Correct - it definitely wasn't a wise thing to do in retrospect. I actually installed two of the worst offenders - Echo Speaks AND the influxDB integration at once. Things went from "oh yeah this is cool" to "what the hell" real quick and I wrote an irate E-mail to Bobby. But my point was.. it does happen. If it happened to me, it could happen to someone else with similar needs. I have limited time, so I like to get things done all at once. It's poor practice ofcourse, but it is what it is. People like me are then more likely to raise a stink about it on the forums or Amazon reviews and blame the hub, which sways the opinion of others into thinking Hubitat sucks.

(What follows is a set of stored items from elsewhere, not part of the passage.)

/-- R54, R115, R321: two decodes of the same stream bits with the same LEN, START_POS and STACK_DEPTH give the same results: step by
step where no turn is listed, and at the end of the run from a clean launch (R322) whatever turns are; whatever the datapath and
node memory held, whatever the input holds outside [START_POS, LEN), and whatever the capacities. -/
def Obligations.ResultsDependOnlyOnTheStreamAndParameters : Prop :=
  ∀ (a b a' b' u v : State),
    a.len = b.len → a.startPos = b.startPos → a.capStack = b.capStack →
    (∀ i, a.startPos.toNat ≤ i → i < a.len.toNat → streamBit a i = streamBit b i) →
    (∀ k, Accepted a a' → Accepted b b' → a.turns = [] → b.turns = [] →
      Host.Core.run core k a' = .next u → Host.Core.run core k b' = .next v → SameDecode u v) ∧
    (∀ k l, CleanLaunch a a' → CleanLaunch b b' → EndOfRun k a' u → EndOfRun l b' v → SameDecode u v)

/-- R162, R166: with fewer than 3 bits left read_header fails at the version, with 3 to 5 at the type_tag; with 6 or more, the
6 bits of 8·version + type_tag are read as that header, 6 bits on. -/
def Obligations.HeaderReadsFollowTheirRules : Prop :=
  ∀ (st : Stream) (p : Nat), p ≤ st.len →
    (st.len - p < 3 → readHeader st p = .err (.insufficientBits 3 (st.len - p) p)) ∧
    (3 ≤ st.len - p → st.len - p < 6 →
      readHeader st p = .err (.insufficientBits 3 (st.len - p - 3) (p + 3))) ∧
    (6 ≤ st.len - p → ∀ (v : Version) (t : Tag), bigEndian st.bit p 6 = 8 * v.toNat + t.toNat →
      readHeader st p = .ok (p + 6) ⟨v, t⟩)

/-- R172, R173, R176, R180: k groups of a value below 2^64, leading zero groups among them, are read as that value, 5·k bits
on. -/
def Obligations.LiteralRoundTrip : Prop :=
  ∀ (st : Stream) (p k v : Nat), 1 ≤ k → v < 16 ^ k → v < 2 ^ 64 → HoldsLiteral st p k v →
    readLiteral st p = .ok (p + 5 * k) v

/-- R194, R195: a total-length operator's children fill exactly total_bits bits; a count operator's are exactly child_count. -/
def Obligations.FramingIsExact : Prop :=
  (∀ (child : Nat → Decoded Packet) (total start fuel p : Nat) (cs : List Packet),
    lenChildren child total start fuel start [] = .ok p cs → p - start = total) ∧
  (∀ (child : Nat → Decoded Packet) (k start p : Nat) (cs : List Packet),
    cntChildren child k start [] = .ok p cs → cs.length = k)

/-- R118, R205: a decoded packet is at least 11 bits long and ends inside the stream, and an operator has at most 2978
children. -/
def Obligations.PacketSizesAndChildCountsAreBounded : Prop :=
  ∀ (st : Stream) (fuel p d p' : Nat) (t : Packet), decodePacket st fuel p d = .ok p' t →
    p + 11 ≤ p' ∧ p' ≤ st.len ∧ ∀ v op cs, t = .operator v op cs → p + 18 ≤ p' ∧ cs.length ≤ 2978

/-- R191, R192: OpOf on the seven operator tags, one to one, and no operation for tag 4. -/
def Obligations.OpOfMapsTheSevenOperatorTags : Prop :=
  opOf 0 = some .sum ∧ opOf 1 = some .product ∧ opOf 2 = some .min ∧ opOf 3 = some .max ∧ opOf 4 = none ∧
  opOf 5 = some .greaterThan ∧ opOf 6 = some .lessThan ∧ opOf 7 = some .equalTo ∧
  ∀ t u : Tag, opOf t = opOf u → t = u

/-- R120, R229, R230: every field of a literal's and of an operator's record, the reserved bits among them. -/
def Obligations.NodeRecordsHaveTheirLayout : Prop :=
  (∀ (v : Version) (x : LitWord),
    (literalRecord v x).w0.toNat = 2 * v.toNat + 16 * 4 ∧
    (literalRecord v x).w1.toNat = x.toNat % 2 ^ 32 ∧ (literalRecord v x).w2.toNat = x.toNat / 2 ^ 32) ∧
  (∀ f : Frame,
    (operatorRecord f).w0.toNat = 1 + 2 * f.ver.toNat + 16 * f.tag.toNat + 128 * f.n.toNat ∧
    (operatorRecord f).w1 = 0 ∧ (operatorRecord f).w2 = 0) ∧
  (∀ r : NodeRecord,
    (recordKind r).toNat = r.w0.toNat % 2 ∧ (recordVersion r).toNat = r.w0.toNat / 2 % 8 ∧
    (recordTag r).toNat = r.w0.toNat / 16 % 8 ∧ (recordChildren r).toNat = r.w0.toNat / 128 % 4096 ∧
    (recordValue r).toNat = r.w2.toNat * 2 ^ 32 + r.w1.toNat)

/-! ### Invariants -/

/-- Every step from a legal state that answers a next state answers a legal one: every engine step, whole instruction and host
action (R32, R38, R41, R49, R52, R83, R192, R205; `Legal` lists the parts). -/
def Obligations.EveryStepKeepsTheStateLegal : Prop :=
  ∀ s t : State, Legal s → step s = .next t → Legal t

/-- The reset state is legal (model's choice of the OPEN parameters, log 4), and so is reset of any instance whose parameters meet
R10. -/
def Obligations.ResetStatesAreLegal : Prop :=
  Legal State.reset ∧
  ∀ capIn capStack capNode : Word, ParamsLegal (State.resetOf capIn capStack capNode) →
    Legal (State.resetOf capIn capStack capNode)

/-- R83, R199, R205, R225: in a legal state the engine's step is total: neither an engine step nor a whole instruction stops. -/
def Obligations.LegalStatesNeverStopTheEngine : Prop :=
  ∀ s : State, Legal s → (∃ t, engineStep s = .next t) ∧ ∃ t, instrStep s = .next t

/-- R32, R262: START_POS ≤ pos ≤ LEN ≤ 8·IN_CAPACITY while busy is kept by every step. -/
def Obligations.CursorStaysInsideTheStream : Prop :=
  ∀ s t : State, CursorInside s → step s = .next t → CursorInside t

/-- R39, R83: a legal busy state has at most ⌊(LEN − START_POS)/18⌋ frames and ⌊(LEN − START_POS)/11⌋ records, no more than
NODE_CAPACITY; and a STACK_DEPTH of at least ⌊8·IN_CAPACITY/18⌋ never gives DepthExceeded. -/
def Obligations.DepthAndRecordsAreBounded : Prop :=
  ∀ s : State, Legal s → busy s = true →
    s.stack.length ≤ (s.len.toNat - s.startPos.toNat) / 18 ∧
    s.ncount.toNat ≤ (s.len.toNat - s.startPos.toNat) / 11 ∧ s.ncount.toNat ≤ s.capNode.toNat ∧
    ∀ limit t, depthLimit s = some limit → 8 * s.capIn.toNat / 18 ≤ limit → step s = .next t →
      t.errKind ≠ .depthExceeded

/-- Both memories keep their canonical form and their capacities (model's form of R70, log 8). -/
def Obligations.MemoriesStayCanonical : Prop :=
  ∀ s t : State, MemoryCanonical s → step s = .next t → MemoryCanonical t

/-- R285: no step raises InvalidTypeTag. -/
def Obligations.InvalidTypeTagIsNeverRaised : Prop :=
  ∀ s t : State, s.errKind ≠ .invalidTypeTag → step s = .next t → t.errKind ≠ .invalidTypeTag

/-! ### Whole-machine rules -/

/-- R32: within one decode no step moves the cursor backward. -/
def Obligations.CursorNeverMovesBackward : Prop :=
  ∀ s t : State, busy s = true → step s = .next t → ¬ HostTurn (· = .reset) s → s.pos.toNat ≤ t.pos.toNat

/-- R226, R292: only START or reset takes the block out of IDLE, DONE or ERROR. -/
def Obligations.OnlyStartOrResetLeavesAFinalPhase : Prop :=
  ∀ s t : State, busy s = false → step s = .next t → t.phase ≠ s.phase →
    HostTurn (fun a => a = .reset ∨ ∃ w : Word, a = .writeReg 0 w ∧ w.getLsbD 0 = true) s

/-- R50: LEN and START_POS keep their values while busy, whatever the host writes, unless it resets; and CAP_IN, CAP_STACK and
CAP_NODE never change (R45). -/
def Obligations.ConfigurationIsFixedWhileBusy : Prop :=
  ∀ s t : State, step s = .next t →
    (busy s = true → ¬ HostTurn (· = .reset) s → t.len = s.len ∧ t.startPos = s.startPos) ∧
    t.capIn = s.capIn ∧ t.capStack = s.capStack ∧ t.capNode = s.capNode

/-- R88, R228, R268: only the host's writes and reset change input memory; only the engine, at record NCOUNT, and reset change node
memory. -/
def Obligations.MemoriesHaveTheirOnlyWriters : Prop :=
  ∀ s t : State, step s = .next t →
    (t.inMem ≠ s.inMem → HostTurn (fun a => a = .reset ∨ ∃ k b, a = .writeIn k b) s) ∧
    (t.node ≠ s.node → HostTurn (· = .reset) s ∨
      busy s = true ∧ ¬ HostTurn (fun _ => True) s ∧
        ∀ a, a ≠ s.ncount.toNat → Memory.read t.node a = Memory.read s.node a)

/-! ### The host's actions -/

/-- R45, R46, R266: what a register read returns: outside the busy set every register's value by its offset, reserved offsets 0; the
exact registers also while busy. -/
def Obligations.RegisterReadsFollowTheMap : Prop :=
  ∀ (s : State) (reg : Nat),
    (busy s = false ∨ reg ∉ [4, 5, 6, 7, 8, 9] → hostStep (.readReg reg) s = .next { s with readData :=
      if reg = 1 then
        (if s.phase = .idle then 0 else if s.phase = .done then 2 else if s.phase = .error then 3 else 1)
      else if reg = 2 then s.len else if reg = 3 then s.startPos else if reg = 4 then s.endPos
      else if reg = 5 then s.ncount
      else if reg = 6 then
        (match s.errKind with
          | .none => 0 | .insufficientBits => 1 | .malformedLength => 2 | .invalidTypeTag => 3
          | .literalOverflow => 4 | .depthExceeded => 5 | .configInvalid => 6)
      else if reg = 7 then s.errPos else if reg = 8 then s.errA else if reg = 9 then s.errB
      else if reg = 10 then s.capIn else if reg = 11 then s.capStack else if reg = 12 then s.capNode
      else 0 })

/-- R315: END_POS, NODE_COUNT, ERR_KIND, ERR_POS, ERR_A and ERR_B read while busy return the next free word, whatever it is (log 7). -/
def Obligations.BusyResultReadsReturnAnyValue : Prop :=
  ∀ (s : State) (reg : Nat), busy s = true → reg ∈ [4, 5, 6, 7, 8, 9] →
    hostStep (.readReg reg) s = .next { s with readData := Config.anyWord s.draws, draws := s.draws + 1 }

/-- R45, R50, R265, R317: a LEN or START_POS write is stored unless busy; a CTRL write with bit 0 = 0, and a write to a read-only or
reserved register, changes nothing. -/
def Obligations.RegisterWritesFollowTheMap : Prop :=
  ∀ (s : State) (reg : Nat) (w : Word),
    (busy s = false → reg = 2 → hostStep (.writeReg reg w) s = .next { s with len := w }) ∧
    (busy s = false → reg = 3 → hostStep (.writeReg reg w) s = .next { s with startPos := w }) ∧
    (busy s = true → reg = 2 ∨ reg = 3 → hostStep (.writeReg reg w) s = .next s) ∧
    (reg = 0 → w.getLsbD 0 = false → hostStep (.writeReg reg w) s = .next s) ∧
    (reg = 1 ∨ 4 ≤ reg → hostStep (.writeReg reg w) s = .next s)

/-- R267, R314: outside the busy set a byte write to IN[k] stores that byte and no other; while busy it has no move, which the model
refuses by name (log 9). A write past the memory is ignored; that it is so while busy too, where R267 says both "ignores" and
"no move", is the model's reading (log 10). -/
def Obligations.InputWritesStoreOneByte : Prop :=
  ∀ (s : State) (k : Nat) (b : Byte),
    (busy s = false → k < s.capIn.toNat →
      ∃ t, hostStep (.writeIn k b) s = .next t ∧ t = { s with inMem := t.inMem } ∧
        inByte t k = b ∧ ∀ j, j ≠ k → inByte t j = inByte s j) ∧
    (s.capIn.toNat ≤ k → hostStep (.writeIn k b) s = .next s) ∧
    (busy s = true → k < s.capIn.toNat → hostStep (.writeIn k b) s = .refused .inputWriteWhileBusy)

/-- R81, R82, R266 to R268: a host read of a register, an input byte or a node word changes nothing of the block; an input byte
reads as it stands, and past the memory as 0. Wherever the platform places the three spaces, the access at a register's, a
byte's or a node word's address is that read or write. -/
def Obligations.HostReadsHaveNoSideEffect : Prop :=
  (∀ (s : State) (a : HostAction),
    (∃ reg, a = .readReg reg) ∨ (∃ k, a = .readIn k) ∨ (∃ i j, a = .readNode i j) ∨ (∃ n, a = .readNodeWord n) →
    ∃ t, hostStep a s = .next t ∧ t = { s with readData := t.readData, draws := t.draws } ∧
      ∀ k, a = .readIn k → t.readData.toNat = if k < s.capIn.toNat then (inByte s k).toNat else 0) ∧
  ∀ (p : Placement) (reg k i j : Nat) (w : Word) (b : Byte), j ≤ 2 →
    p.regAddress reg = p.registers + 4 * reg ∧ p.inAddress k = p.input + k ∧
    p.nodeAddress i j = p.node + 12 * i + 4 * j ∧
    p.action .registers .readWord (p.regAddress reg) = some (.readReg reg) ∧
    p.action .registers (.writeWord w) (p.regAddress reg) = some (.writeReg reg w) ∧
    p.action .input .readByte (p.inAddress k) = some (.readIn k) ∧
    p.action .input (.writeByte b) (p.inAddress k) = some (.writeIn k b) ∧
    ∃ a, p.action .node .readWord (p.nodeAddress i j) = some a ∧
      ∀ s : State, hostStep a s = hostStep (.readNode i j) s

/-- R82, R268, R316: in DONE, word j ∈ {0, 1, 2} of a record i < NODE_COUNT, and the word at node offset 12·i + 4·j, is the stored
word; every other node read is any value (log 7). -/
def Obligations.NodeReadsAreExactOnlyInAResult : Prop :=
  ∀ (s : State) (i j : Nat),
    (∀ r, s.phase = .done → i < s.ncount.toNat → Memory.read s.node i = some r →
      (j = 0 → hostStep (.readNode i j) s = .next { s with readData := r.w0 }) ∧
      (j = 1 → hostStep (.readNode i j) s = .next { s with readData := r.w1 }) ∧
      (j = 2 → hostStep (.readNode i j) s = .next { s with readData := r.w2 })) ∧
    (s.phase ≠ .done ∨ s.ncount.toNat ≤ i ∨ 2 < j →
      hostStep (.readNode i j) s = .next { s with readData := Config.anyWord s.draws, draws := s.draws + 1 }) ∧
    (j ≤ 2 → ∀ n, 4 * n = 12 * i + 4 * j → hostStep (.readNodeWord n) s = hostStep (.readNode i j) s)
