/-- OP_N with its 11 bits: the depth check and the frame are left (R198). -/
theorem engineStep_opN_fits (hp : s.phase = .opN) (hfits : s.pos.toNat + 11 ≤ s.len.toNat)
    (hcap : s.len.toNat ≤ 8 * s.capIn.toNat) :
    engineStep s =
      .next (framePushed s .count ((fieldAt s s.pos.toNat 11).setWidth 15) (moveCursor 11 s)) := by
  rw [engineStep_opN hp, readField_fits (by decide) (by decide) hfits hcap, childCountRead_eq]

/-- Where the stack has room, the frame begins at the cursor just moved (R197, R198). -/
theorem framePushed_moveCursor_room {before : State} {k : Nat} {m : Framing} {n : BitVec 15}
    (h : s.capStack = 0 ∨ s.stack.length < s.capStack.toNat) :
    framePushed before m n (moveCursor k s) = openFrame m n (moveCursor k s) :=
  framePushed_room (s := s) (ph := s.phase) (q := s.pos + BitVec.ofNat 32 k) (v := s.hv) (t := s.ht) h

/-- On a full stack no frame is pushed: DepthExceeded at the field (R203). -/
theorem framePushed_full {before : State} {m : Framing} {n : BitVec 15} (hlimit : s.capStack ≠ 0)
    (hfull : s.capStack.toNat ≤ s.stack.length) : framePushed before m n s = depthExceeded before :=
  if_pos ((stackFull_iff s).mpr ⟨hlimit, hfull⟩)

/-- DepthExceeded is error entry at the cursor before the field, with STACK_DEPTH as its operand (R203, R281). -/
theorem entersError_depthExceeded (before : State) :
    EntersError (depthExceeded before) before .depthExceeded before.pos before.capStack 0 := rfl

end

/-- Settles O12: each of the three steps is one READ, then its own writes; of OP_L and OP_N's, the depth check decides. -/
theorem operatorStepsFollowTheirRules : Obligations.OperatorStepsFollowTheirRules := by
  intro s hcap
  refine ⟨fun hp hfits => ?_, fun hp hfits hroom => ?_, fun hp hfits hroom => ?_, fun hp hlimit hfull => ?_,
    fun hp hshort => ?_, fun hp hshort => ?_, fun hp hshort => ?_⟩
  · rw [engineStep_opM hp, readField_fits (by decide) (by decide) hfits hcap]
    rfl
  · rw [engineStep_opL_fits hp hfits hcap, framePushed_moveCursor_room hroom]
    rfl
  · rw [engineStep_opN_fits hp hfits hcap, framePushed_moveCursor_room hroom]
    rfl
  · obtain ⟨m, x, n, hstep⟩ : ∃ m x n, engineStep s = .next (framePushed s m x (moveCursor n s)) := by
      rcases hp with ⟨hp, hfits⟩ | ⟨hp, hfits⟩
      · exact ⟨_, _, _, engineStep_opL_fits hp hfits hcap⟩
      · exact ⟨_, _, _, engineStep_opN_fits hp hfits hcap⟩
    rw [hstep, framePushed_full (by exact hlimit) (by exact hfull)]
    exact ⟨_, rfl, entersError_depthExceeded s⟩
  · rw [engineStep_opM hp]
    exact readField_short (by decide) (by decide) hshort
  · rw [engineStep_opL hp]
    exact readField_short (by decide) (by decide) hshort
  · rw [engineStep_opN hp]
    exact readField_short (by decide) (by decide) hshort

/-! ### Operator heads that take an error -/

/-- Settles O26: `lenHead_fits` and `cntHead_fits`, the frame refused. -/
theorem fullStackRaisesDepthExceeded : Obligations.FullStackRaisesDepthExceeded := by
  refine ⟨?_, ?_⟩ <;> rintro x hx s v n ⟨hlen, hcap⟩ hlimit hfull
  · rw [exec_lenHeads hx, lenHead_fits (lenHeads_tag x hx) hlen hcap, framePushed_full (by exact hlimit) (by exact hfull)]
    exact ⟨_, _, rfl, rfl, entersError_depthExceeded _⟩
  · rw [exec_cntHeads hx, cntHead_fits (cntHeads_tag x hx) hlen hcap, framePushed_full (by exact hlimit) (by exact hfull)]
    exact ⟨_, _, rfl, rfl, entersError_depthExceeded _⟩

section

variable {s : State} {v : Version} {t : Tag} {m : BitVec 1}

/-- A field of a head, d bits on, that runs past LEN. -/
theorem takeField_withHeader_short {ph : Phase} {d n : Nat} {k : State → Result} (h1 : 1 ≤ n) (h16 : n ≤ 16)
    (hfits : s.pos.toNat + d ≤ s.len.toNat) (hshort : s.len.toNat < s.pos.toNat + (d + n)) :
    takeField n (withHeader ph (s.pos + BitVec.ofNat 32 d) v t s) k =
      .next (insufficientBits n (withHeader ph (s.pos + BitVec.ofNat 32 d) v t s)) := by
  refine takeField_short h1 h16 ?_
  simp only [withHeader, pos_add_toNat hfits]
  omega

I completely understand your outlook on this whole issue - you guys built a solid platform and are trying your best to achieve a delicate balance between satisfying the enthusiasts (usually the loud ones) to the average Joe (the guys that bring in the money).

My only real point is that if you guys intend on keeping the moderately savvy/enthusiasts on your platform in the long run - there needs to be a fundamental shift in your thinking on how to cater to us.

Might I suggest reconsidering a "Pro" hub with a beefier CPU/Memory etc? I did a disassembly of the C5 hub, and it looks like the SoC is an Amlogic chipset meant for use on Smart devices. Not really sure where the performance stands vs the S905 that was used on the C4, but I'm sure it's not all that better than a Raspberry Pi 3.

Personally, I would LOVE to see Hubitat available as a software package like homeseer where the Pro crowd could just install on their own hardware with near unlimited resources. Now whether that's a sound business decision or something that aligns with your future plans for the platform.. I don't know.

edit: I suppose this hinges on the assumption that beefier hardware would solve slowdown issues by brute forcing against poorly designed code, which I'm not entirely sure of.